• [WHAT IS NEEDED]: Please take the lines from the one holding "let n := w.length" through the one holding "w.getD (n - 16)" in the data below and copy them exactly.

|---|

-- ==== Sys2Proof/Machine/Sha.lean ====
section
/-! DEFINITION. SHA-256 of a list of bytes, for the measurement chains of R442. The spec names the function; its rounds
are those of FIPS 180-4 (log 21). -/

namespace Sys2Proof.Machine

/-- The round constants. -/
def shaK : List Word :=
  [0x428a2f98, 0x71374491, 0xb5c0fbcf, 0xe9b5dba5, 0x3956c25b, 0x59f111f1, 0x923f82a4, 0xab1c5ed5] ++
  [0xd807aa98, 0x12835b01, 0x243185be, 0x550c7dc3, 0x72be5d74, 0x80deb1fe, 0x9bdc06a7, 0xc19bf174] ++
  [0xe49b69c1, 0xefbe4786, 0x0fc19dc6, 0x240ca1cc, 0x2de92c6f, 0x4a7484aa, 0x5cb0a9dc, 0x76f988da] ++
  [0x983e5152, 0xa831c66d, 0xb00327c8, 0xbf597fc7, 0xc6e00bf3, 0xd5a79147, 0x06ca6351, 0x14292967] ++
  [0x27b70a85, 0x2e1b2138, 0x4d2c6dfc, 0x53380d13, 0x650a7354, 0x766a0abb, 0x81c2c92e, 0x92722c85] ++
  [0xa2bfe8a1, 0xa81a664b, 0xc24b8b70, 0xc76c51a3, 0xd192e819, 0xd6990624, 0xf40e3585, 0x106aa070] ++
  [0x19a4c116, 0x1e376c08, 0x2748774c, 0x34b0bcb5, 0x391c0cb3, 0x4ed8aa4a, 0x5b9cca4f, 0x682e6ff3] ++
  [0x748f82ee, 0x78a5636f, 0x84c87814, 0x8cc70208, 0x90befffa, 0xa4506ceb, 0xbef9a3f7, 0xc67178f2]

/-- The initial hash value. -/
def shaInit : List Word :=
  [0x6a09e667, 0xbb67ae85, 0x3c6ef372, 0xa54ff53a, 0x510e527f, 0x9b05688c, 0x1f83d9ab, 0x5be0cd19]

/-- The message padded to whole blocks of 64 bytes: 80h, zeros, and the length in bits. -/
def shaPad (m : List Byte) : List Byte :=
  let n := m.length
  let zeros := (119 - n % 64) % 64
  m ++ [0x80] ++ List.replicate zeros 0 ++ ((List.range 8).map fun i => BitVec.ofNat 8 (8 * n / 256 ^ (7 - i)))

/-- Word `i` of a block, its first byte the most significant. -/
def shaWord (b : List Byte) (i : Nat) : Word :=
  b.getD (4 * i) 0 ++ b.getD (4 * i + 1) 0 ++ b.getD (4 * i + 2) 0 ++ b.getD (4 * i + 3) 0

/-- The next word of the message schedule. -/
def shaNext (w : List Word) : Word :=
  let n := w.length
  let x := w.getD (n - 15) 0
  let y := w.getD (n - 2) 0
  let s0 := x.rotateRight 7 ^^^ x.rotateRight 18 ^^^ (x >>> 3)
  let s1 := y.rotateRight 17 ^^^ y.rotateRight 19 ^^^ (y >>> 10)
  w.getD (n - 16) 0 + s0 + w.getD (n - 7) 0 + s1

/-- The schedule of a block. -/
def shaSchedule (b : List Byte) : List Word :=
  (List.range 48).foldl (fun w _ => w ++ [shaNext w]) ((List.range 16).map (shaWord b))

/-- One round on the eight working words. -/
def shaRound (v : List Word) (x : Word × Word) : List Word :=
  match v with
  | [a, b, c, d, e, f, g, h] =>
    let s1 := e.rotateRight 6 ^^^ e.rotateRight 11 ^^^ e.rotateRight 25
    let ch := (e &&& f) ^^^ (~~~e &&& g)
    let t1 := h + s1 + ch + x.1 + x.2
    let s0 := a.rotateRight 2 ^^^ a.rotateRight 13 ^^^ a.rotateRight 22
    let maj := (a &&& b) ^^^ (a &&& c) ^^^ (b &&& c)
    [t1 + (s0 + maj), a, b, c, d + t1, e, f, g]
  | _ => v

/-- The hash value after a block. -/
def shaBlock (h : List Word) (b : List Byte) : List Word :=
  (h.zip ((shaK.zip (shaSchedule b)).foldl shaRound h)).map fun x => x.1 + x.2

/-- SHA-256. -/
def sha256 (m : List Byte) : BitVec 256 :=
  let p := shaPad m
  let h := (List.range (p.length / 64)).foldl (fun h i => shaBlock h ((p.drop (64 * i)).take 64)) shaInit
  BitVec.ofNat 256 (h.foldl (fun n w => n * 2 ^ 32 + w.toNat) 0)

/-- The 32 bytes of a digest, the most significant first. -/
def digestBytes (x : BitVec 256) : List Byte := (List.range 32).map fun i => BitVec.ofNat 8 (x.toNat / 256 ^ (31 - i))

/-- A chain extended with what is measured (R442). -/
def extendChain (m : BitVec 256) (image : List Byte) : BitVec 256 :=
  sha256 (digestBytes m ++ digestBytes (sha256 image))

end Sys2Proof.Machine
end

|---|

• [FINISHED TASK]:
  let n := w.length
  let x := w.getD (n - 15) 0
  let y := w.getD (n - 2) 0
  let s0 := x.rotateRight 7 ^^^ x.rotateRight 18 ^^^ (x >>> 3)
  let s1 := y.rotateRight 17 ^^^ y.rotateRight 19 ^^^ (y >>> 10)
  w.getD (n - 16) 0 + s0 + w.getD (n - 7) 0 + s1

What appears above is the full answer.